Researcher and author Brené Brown has spent a good deal of time examining this topic of being true to one’s self. One reason some lack a sense of their true self is because they are listening to the wrong people. As Brown wrote “A lot of cheap seats in the arena are filled with people who never venture onto the floor. They just hurl mean-spirited criticisms and put-downs from a safe distance. The problem is, when we stop caring what people think and stop feeling hurt by cruelty, we lose our ability to connect. But when we are defined by what people think, we lose the courage to be vulnerable. Therefore, we need to be selective about the feedback we let into our lives. For me, if you are not in the arena getting your ass kicked, I’m not interested in your feedback.” Are you listening to everyone’s criticism of your life situation? Why is that?
To be true to your self demands a discernment between those who have earned the ability to criticize you and those who have not. Those closest to you who have earned such a place in the development of your self, can provide the catalyst you need to develop. As author Shannon L. Alder wrote “Every woman that finally figured out her worth, has picked up her suitcases of pride and boarded a flight to freedom, which landed in the valley of change.” Who has helped you figure out your worth? Who has helped pilot your plane to the valley of change?
Writer Mohadesa Najumi went further and commented on a woman’s ability to be true to her self when she wrote “My view is that a woman who goes through life without taking any notice of society's perception of her becomes the most feared individual on the planet. This is because patriarchy wants to reduce her to an insecure, submissive female and as long as she rejects the notion of validation, she is perceived as a threat to the status quo.” One such woman who threatened the status quo, and remained true to her self anyway, was American athlete Mildred Ella "Babe" Didrikson Zaharias.
Zaharias was an American athlete ignored the critics and achieved a great deal of success in golf, basketball, baseball and track and field. She won two gold medals in track and field at the 1932 Summer Olympics, before turning to professional golf and winning 10 LPGA major championships.
She was named the 10th Greatest North American Athlete of the 20th Century by ESPN and the 9th Greatest Athlete of the 20th Century by the Associated Press. In 1957, she posthumously received the Bob Jones Award, the highest honor given by the United States Golf Association in recognition of distinguished sportsmanship in golf. It was accepted by her husband George, four months after her death.
She was one of six initial inductees into the LPGA Hall of Fame at its inception in 1977. Zaharias broke the accepted models of femininity in her time, including the accepted models of female athleticism.
Standing 5 feet 7 inches tall and weighing 115 pounds, Zaharias was physically strong and socially straightforward about her strength. Although a sports hero to many, she was also derided for her "manliness." Babe performed at a time when female athletes were considered freakish at best, downright unacceptable at worst.
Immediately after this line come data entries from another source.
-- ==== Sys2Proof/Laws/Ops.lean ====
section
/-! SUPPORT. For each shared operation, once, everything it can do. -/

namespace Sys2Proof.Machine

open Host (Outcome)

@[simp] theorem andThen_next {α β : Type} (a : α) (f : α → Outcome β Fault Refusal) :
    andThen (.next a) f = f a := rfl

/-- A sequence answers exactly when its first part answers and the rest answers from there. -/
theorem andThen_eq_next {α β : Type} {o : Outcome α Fault Refusal}
    {f : α → Outcome β Fault Refusal} {b : β} :
    andThen o f = .next b ↔ ∃ a, o = .next a ∧ f a = .next b := by
  cases o <;> simp [andThen]

/-! ## Commands -/

@[simp] theorem finish_none (op : BitVec 8) (f : State → State) (s : State) :
    finish none op f s = .next (f s).complete := rfl

@[simp] theorem finish_some (e : CommandError) (op : BitVec 8) (f : State → State) (s : State) :
    finish (some e) op f s = .next (s.fail e op) := rfl

/-- A completion step fails with the error its checks found, or does its writes and completes. -/
theorem finish_eq_next {c : Option CommandError} {op : BitVec 8} {f : State → State} {s t : State}
    (h : finish c op f s = .next t) :
    (∃ e, c = some e ∧ t = s.fail e op) ∨ (c = none ∧ t = (f s).complete) := by
  cases c with
  | some e => exact .inl ⟨e, rfl, (by simpa using h.symm)⟩
  | none => exact .inr ⟨rfl, (by simpa using h.symm)⟩

/-- A completion step always answers a next state: no command stops the machine (R190). -/
theorem finish_answers (c : Option CommandError) (op : BitVec 8) (f : State → State) (s : State) :
    ∃ t, finish c op f s = .next t := by
  cases c <;> simp

/-! Each command as its completion step. -/

theorem exec_nop (s : State) : exec .nop s = finish none 0x00 id s := rfl

theorem exec_fdct (r c : BitVec 4) (s : State) : exec (.fdct r c) s =
    finish (shapeError r c) 0x01 (fun s => { s with coef := forwardDct s.sample s.bits }) s := rfl

theorem exec_quant (r c : BitVec 4) (s : State) : exec (.quant r c) s =
    finish ((shapeError r c).or (divisorError s.div)) 0x02 State.quantized s := rfl

theorem exec_fdctq (r c : BitVec 4) (s : State) : exec (.fdctq r c) s =
    finish ((shapeError r c).or (divisorError s.div)) 0x03
      (fun s => State.quantized { s with coef := forwardDct s.sample s.bits }) s := rfl

theorem exec_lddiv (tbl : BitVec 4) (s : State) : exec (.lddiv tbl) s =
    finish (if tbl = 0 then none else some .illegal) 0x04 (fun s => { s with div := ramp }) s := rfl

/-- What a command can do: NOP completes; FDCT, QUANT, FDCTQ and LDDIV fail or write their outputs and complete. -/
theorem exec_cases {i : Instr} {s t : State} (h : exec i s = .next t) :
    (i = .nop ∧ t = s.complete) ∨
    (∃ r c, i = .fdct r c ∧
      ((shapeError r c = some .shape ∧ t = s.fail .shape 1) ∨
       (shapeError r c = none ∧ t = State.complete { s with coef := forwardDct s.sample s.bits }))) ∨
    (∃ r c, i = .quant r c ∧
      ((∃ e, (shapeError r c).or (divisorError s.div) = some e ∧ t = s.fail e 2) ∨
       ((shapeError r c).or (divisorError s.div) = none ∧ t = s.quantized.complete))) ∨
    (∃ r c, i = .fdctq r c ∧
      ((∃ e, (shapeError r c).or (divisorError s.div) = some e ∧ t = s.fail e 3) ∨
       ((shapeError r c).or (divisorError s.div) = none ∧
        t = (State.quantized { s with coef := forwardDct s.sample s.bits }).complete))) ∨
    (∃ tbl, i = .lddiv tbl ∧
      ((tbl ≠ 0 ∧ t = s.fail .illegal 4) ∨
       (tbl = 0 ∧ t = State.complete { s with div := ramp }))) := by
  cases i with
  | nop =>
    rw [exec_nop, finish_none] at h
    exact .inl ⟨rfl, (by injection h with h; exact h.symm)⟩
  | fdct r c =>
    rw [exec_fdct] at h
    refine .inr (.inl ⟨r, c, rfl, ?_⟩)
    rcases finish_eq_next h with ⟨e, he, ht⟩ | ⟨he, ht⟩
    · left
      have : e = .shape := by
        unfold shapeError at he; split at he <;> simp_all
      subst this; exact ⟨he, ht⟩
    · exact .inr ⟨he, ht⟩
  | quant r c =>
    rw [exec_quant] at h
    have h := finish_eq_next h
    exact .inr (.inr (.inl ⟨r, c, rfl, h⟩))
  | fdctq r c =>
    rw [exec_fdctq] at h
    have h := finish_eq_next h
    exact .inr (.inr (.inr (.inl ⟨r, c, rfl, h⟩)))
  | lddiv tbl =>
    rw [exec_lddiv] at h
    refine .inr (.inr (.inr (.inr ⟨tbl, rfl, ?_⟩)))
    by_cases h0 : tbl = 0
    · rw [if_pos h0, finish_none] at h
      injection h with h
      exact .inr ⟨h0, h.symm⟩
    · rw [if_neg h0, finish_some] at h
      injection h with h
      exact .inl ⟨h0, h.symm⟩

theorem exec_answers (i : Instr) (s : State) : ∃ t, exec i s = .next t := by
  cases i with
  | nop => rw [exec_nop]; exact finish_answers _ _ _ _
  | fdct r c => rw [exec_fdct]; exact finish_answers _ _ _ _
  | quant r c => rw [exec_quant]; exact finish_answers _ _ _ _
  | fdctq r c => rw [exec_fdctq]; exact finish_answers _ _ _ _
  | lddiv tbl => rw [exec_lddiv]; exact finish_answers _ _ _ _

/-- The completion step of a word: its command's, or the failure of an illegal word (R105, R172). -/
theorem completeWord_cases {w : Word} {s t : State} (h : completeWord w s = .next t) :
    (∃ i, decode w = .ok i ∧ exec i s = .next t) ∨
    ((∃ e, decode w = .error e) ∧ t = s.fail .illegal (fieldOp w)) := by
  unfold completeWord at h
  split at h
  · rename_i i hi; exact .inl ⟨i, hi, h⟩
  · rename_i e he; exact .inr ⟨⟨e, he⟩, by simpa using h.symm⟩

theorem completeWord_answers (w : Word) (s : State) : ∃ t, completeWord w s = .next t := by
  unfold completeWord
  split
  · exact exec_answers _ _
  · exact ⟨_, rfl⟩

theorem engineTurn_idle {s : State} (h : s.busy = false) : engineTurn s = .next s := by
  unfold engineTurn; rw [if_neg (by simp [h])]

theorem engineTurn_busy {s : State} {w : Word} (h : s.busy = true) (hw : s.pending = some w) :
    engineTurn s = completeWord w s := by
  unfold engineTurn; rw [if_pos h, hw]

/-- The engine's turn: the completion step of a busy engine, or nothing (R172, R207). -/
theorem engineTurn_cases {s t : State} (h : engineTurn s = .next t) :
    (s.busy = false ∧ t = s) ∨
    (s.busy = true ∧ ∃ w, s.pending = some w ∧ completeWord w s = .next t) := by
  unfold engineTurn at h
  split at h
  · rename_i hb
    split at h
    · rename_i w hw; exact .inr ⟨hb, w, hw, h⟩
    · cases h
  · rename_i hb
    exact .inl ⟨by simpa using hb, by simpa using h.symm⟩

/-! ## The window -/

/-- An access is defined exactly when it is an aligned 32-bit access inside the window (R70, R72). -/
theorem accessLoc_eq_next {off size : Nat} {l : Loc} :
    accessLoc off size = .next l ↔ size = 4 ∧ off % 4 = 0 ∧ off < 0x1000 ∧ locOf off = l := by
  unfold accessLoc
  by_cases h : size ≠ 4 ∨ off % 4 ≠ 0
  · rw [if_pos h]
    exact ⟨fun h' => (by cases h'), fun h' => by omega⟩
  · rw [if_neg h]
    by_cases h2 : off < 0x1000
    · rw [if_pos h2]
      exact ⟨fun h' => ⟨by omega, by omega, h2, by injection h'⟩, fun h' => by rw [h'.2.2.2]⟩
    · rw [if_neg h2]
      exact ⟨fun h' => (by cases h'), fun h' => by omega⟩

theorem memWrite_eq_next {off size : Nat} {w : Word} {s t : State} :
    memWrite off size w s = .next t ↔
      size = 4 ∧ off % 4 = 0 ∧ off < 0x1000 ∧ t = writeLoc (locOf off) w s := by
  unfold memWrite
  rw [andThen_eq_next]
  simp only [accessLoc_eq_next]
  constructor
  · rintro ⟨l, ⟨h1, h2, h3, rfl⟩, h4⟩
    exact ⟨h1, h2, h3, by simpa using h4.symm⟩
  · rintro ⟨h1, h2, h3, rfl⟩
    exact ⟨_, ⟨h1, h2, h3, rfl⟩, rfl⟩

theorem memRead_eq_next {off size : Nat} {p : Word × State} {s : State} :
    memRead off size s = .next p ↔
      size = 4 ∧ off % 4 = 0 ∧ off < 0x1000 ∧ p = readLoc (locOf off) s := by
  unfold memRead
  rw [andThen_eq_next]
  simp only [accessLoc_eq_next]
  constructor
  · rintro ⟨l, ⟨h1, h2, h3, rfl⟩, h4⟩
    exact ⟨h1, h2, h3, by simpa using h4.symm⟩
  · rintro ⟨h1, h2, h3, rfl⟩
    exact ⟨_, ⟨h1, h2, h3, rfl⟩, rfl⟩

/-- A read answers what the register holds and changes nothing, or draws a free value (R74, R77, R78). -/
theorem readLoc_cases (l : Loc) (s : State) :
    (readLoc l s = (s.view l, s) ∧ (s.busy = false ∨ l.openWhileBusy = false)) ∨
    (readLoc l s = (Config.busyRead s.inst s.draws, { s with draws := s.draws + 1 }) ∧
      s.busy = true ∧ l.openWhileBusy = true) := by
  unfold readLoc
  cases hb : s.busy <;> cases hl : l.openWhileBusy <;> simp

/-- What a write of a register can do (R71): nothing, CTRL, STATUS, an acceptance, an overrun, a discarded write, CFG, or one entry. -/
theorem writeLoc_cases (l : Loc) (w : Word) (s : State) :
    writeLoc l w s = s ∨
    (l = .ctrl ∧ writeLoc l w s = s.writeCtrl w) ∨
    (l = .status ∧ writeLoc l w s = s.clearStatus w) ∨
    (l = .cmd ∧ s.busy = false ∧ writeLoc l w s = s.accept w) ∨
    (l = .cmd ∧ s.busy = true ∧ writeLoc l w s = s.setOvr) ∨
    ((l = .cfg ∨ ∃ k, l = .sample k ∨ l = .div k ∨ l = .coef k) ∧ s.busy = true ∧
      writeLoc l w s = s.setBwe) ∨
    (l = .cfg ∧ s.busy = false ∧ writeLoc l w s = s.writeCfg w) ∨
    (∃ k : Fin 64, l = .sample k ∧ s.busy = false ∧
      writeLoc l w s = { s with sample := s.sample.set k (w.setWidth 16) }) ∨
    (∃ k : Fin 64, l = .div k ∧ s.busy = false ∧
      writeLoc l w s = { s with div := s.div.set k (w.setWidth 16) }) ∨
    (∃ k : Fin 64, l = .coef k ∧ s.busy = false ∧
      writeLoc l w s = { s with coef := s.coef.set k w }) := by
  cases hb : s.busy <;> cases l <;> simp [writeLoc, State.issueCommand, State.unlessBusy, hb]

/-! ## The host's accesses -/

/-- What a host operation that answers can have done. -/
theorem hostOp_cases {op : HostOp} {s t : State} (h : hostOp op s = .next t) :
    (∃ off w, offsetOk off = true ∧ (op = .sw off w ∨ ∃ r, op = .swt off r ∧ w = s.t[r]) ∧
      t = (writeLoc (locOf off) w s).advanceHost) ∨
    (∃ r off, offsetOk off = true ∧ op = .lw r off ∧
      t = ((readLoc (locOf off) s).2.setT r (readLoc (locOf off) s).1).advanceHost) ∨
    (∃ r m imm, op = .andi r m imm ∧ t = (s.setT r (s.t[m] &&& imm)).advanceHost) ∨
    (∃ r l place, op = .bnez r l ∧ labelPlace s.hostProg l = some place ∧
      t = if s.t[r] ≠ 0 then { s with hostPc := place } else s.advanceHost) ∨
    (∃ l, op = .label l ∧ t = s.advanceHost) ∨
    (op = .halt ∧ t = s) := by
  cases op with
  | sw off w =>
    obtain ⟨s', h1, h2⟩ := andThen_eq_next.1 h
    obtain ⟨-, ha, hb, rfl⟩ := memWrite_eq_next.1 h1
    exact .inl ⟨off, w, by simp [offsetOk, ha, hb], .inl rfl, by simpa using h2.symm⟩
  | swt off r =>
    obtain ⟨s', h1, h2⟩ := andThen_eq_next.1 h
    obtain ⟨-, ha, hb, rfl⟩ := memWrite_eq_next.1 h1
    exact .inl ⟨off, s.t[r], by simp [offsetOk, ha, hb], .inr ⟨r, rfl, rfl⟩, by simpa using h2.symm⟩
  | lw r off =>
    obtain ⟨p, h1, h2⟩ := andThen_eq_next.1 h
    obtain ⟨-, ha, hb, rfl⟩ := memRead_eq_next.1 h1
    exact .inr (.inl ⟨r, off, by simp [offsetOk, ha, hb], rfl, by simpa using h2.symm⟩)
  | andi r m imm => exact .inr (.inr (.inl ⟨r, m, imm, rfl, by simpa [hostOp] using h.symm⟩))
  | bnez r l =>
    simp only [hostOp] at h
    split at h
    · cases h
    · rename_i place hp
      refine .inr (.inr (.inr (.inl ⟨r, l, place, rfl, hp, ?_⟩)))
      injection h with h; exact h.symm
  | label l => exact .inr (.inr (.inr (.inr (.inl ⟨l, rfl, by simpa [hostOp] using h.symm⟩))))
  | halt => exact .inr (.inr (.inr (.inr (.inr ⟨rfl, by simpa [hostOp] using h.symm⟩))))

/-- What a single access that answers can have done. -/
theorem busAccess_cases {a : Access} {s t : State} (h : busAccess a s = .next t) :
    (∃ off, s.base ≤ s.base + off ∧ a = .read (s.base + off) 4 ∧ offsetOk off = true ∧
      t = { (readLoc (locOf off) s).2 with rdata := (readLoc (locOf off) s).1 }) ∨
    (∃ off w, a = .write (s.base + off) 4 w ∧ offsetOk off = true ∧
      t = writeLoc (locOf off) w s) := by
  cases a with
  | read addr size =>
    left
    obtain ⟨off, h1, h2⟩ := andThen_eq_next.1 h
    obtain ⟨p, h3, h4⟩ := andThen_eq_next.1 h2
    obtain ⟨rfl, ha, hb, rfl⟩ := memRead_eq_next.1 h3
    unfold State.offsetOf at h1
    split at h1
    · rename_i hle
      obtain rfl : addr - s.base = off := by simpa using h1
      refine ⟨addr - s.base, by omega, ?_, by simp [offsetOk, ha, hb], by simpa using h4.symm⟩
      rw [Nat.add_sub_cancel' hle]
    · cases h1
  | write addr size w =>
    right
    obtain ⟨off, h1, h2⟩ := andThen_eq_next.1 h
    obtain ⟨rfl, ha, hb, rfl⟩ := memWrite_eq_next.1 h2
    unfold State.offsetOf at h1
    split at h1
    · rename_i hle
      obtain rfl : addr - s.base = off := by simpa using h1
      refine ⟨addr - s.base, w, ?_, by simp [offsetOk, ha, hb], rfl⟩
      rw [Nat.add_sub_cancel' hle]
    · cases h1

/-- A step is the next agent's move from the state without that turn. -/
theorem step_eq (s : State) : step s = takeTurn s.nextTurn s.popTurn := rfl

/-- What a step that answers can have been. -/
theorem step_cases {s t : State} (h : step s = .next t) :
    (s.nextTurn = .engine ∧ engineTurn s.popTurn = .next t) ∨
    (s.nextTurn = .host ∧ ∃ op, s.hostProg[s.hostPc]? = some op ∧ hostOp op s.popTurn = .next t) ∨
    (s.nextTurn = .host ∧ s.hostProg[s.hostPc]? = none ∧ t = s.popTurn) ∨
    (∃ a, s.nextTurn = .bus a ∧ busAccess a s.popTurn = .next t) ∨
    (s.nextTurn = .rst ∧ t = s.popTurn.rst) := by
  rw [step_eq] at h
  cases hn : s.nextTurn with
  | engine => rw [hn] at h; exact .inl ⟨rfl, h⟩
  | host =>
    rw [hn] at h
    simp only [takeTurn, hostTurn, State.popTurn_hostProg, State.popTurn_hostPc] at h
    split at h
    · rename_i op ho; exact .inr (.inl ⟨rfl, op, ho, h⟩)
    · rename_i ho; exact .inr (.inr (.inl ⟨rfl, ho, by simpa using h.symm⟩))
  | bus a => rw [hn] at h; exact .inr (.inr (.inr (.inl ⟨a, rfl, h⟩)))
  | rst => rw [hn] at h; exact .inr (.inr (.inr (.inr ⟨rfl, by simpa [takeTurn] using h.symm⟩)))

end Sys2Proof.Machine
end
For most of her life she was the antithesis of femininity; not until her later years did she dress and act less manly. "She was not a feminist, not a militant, not a strategist launching campaigns against sexual liberation," wrote William Johnson and Nancy Williamson in Whatta-Gal!: The Babe Didrikson Story. "She was an athlete and her body was her most valuable possession."
Some writers condemned her for not being feminine. "It would be much better if she and her ilk stayed at home, got themselves prettied up and waited for the phone to ring," Joe Williams wrote in the New York World-Telegram.
Zaharias remained true to her self. How often are you?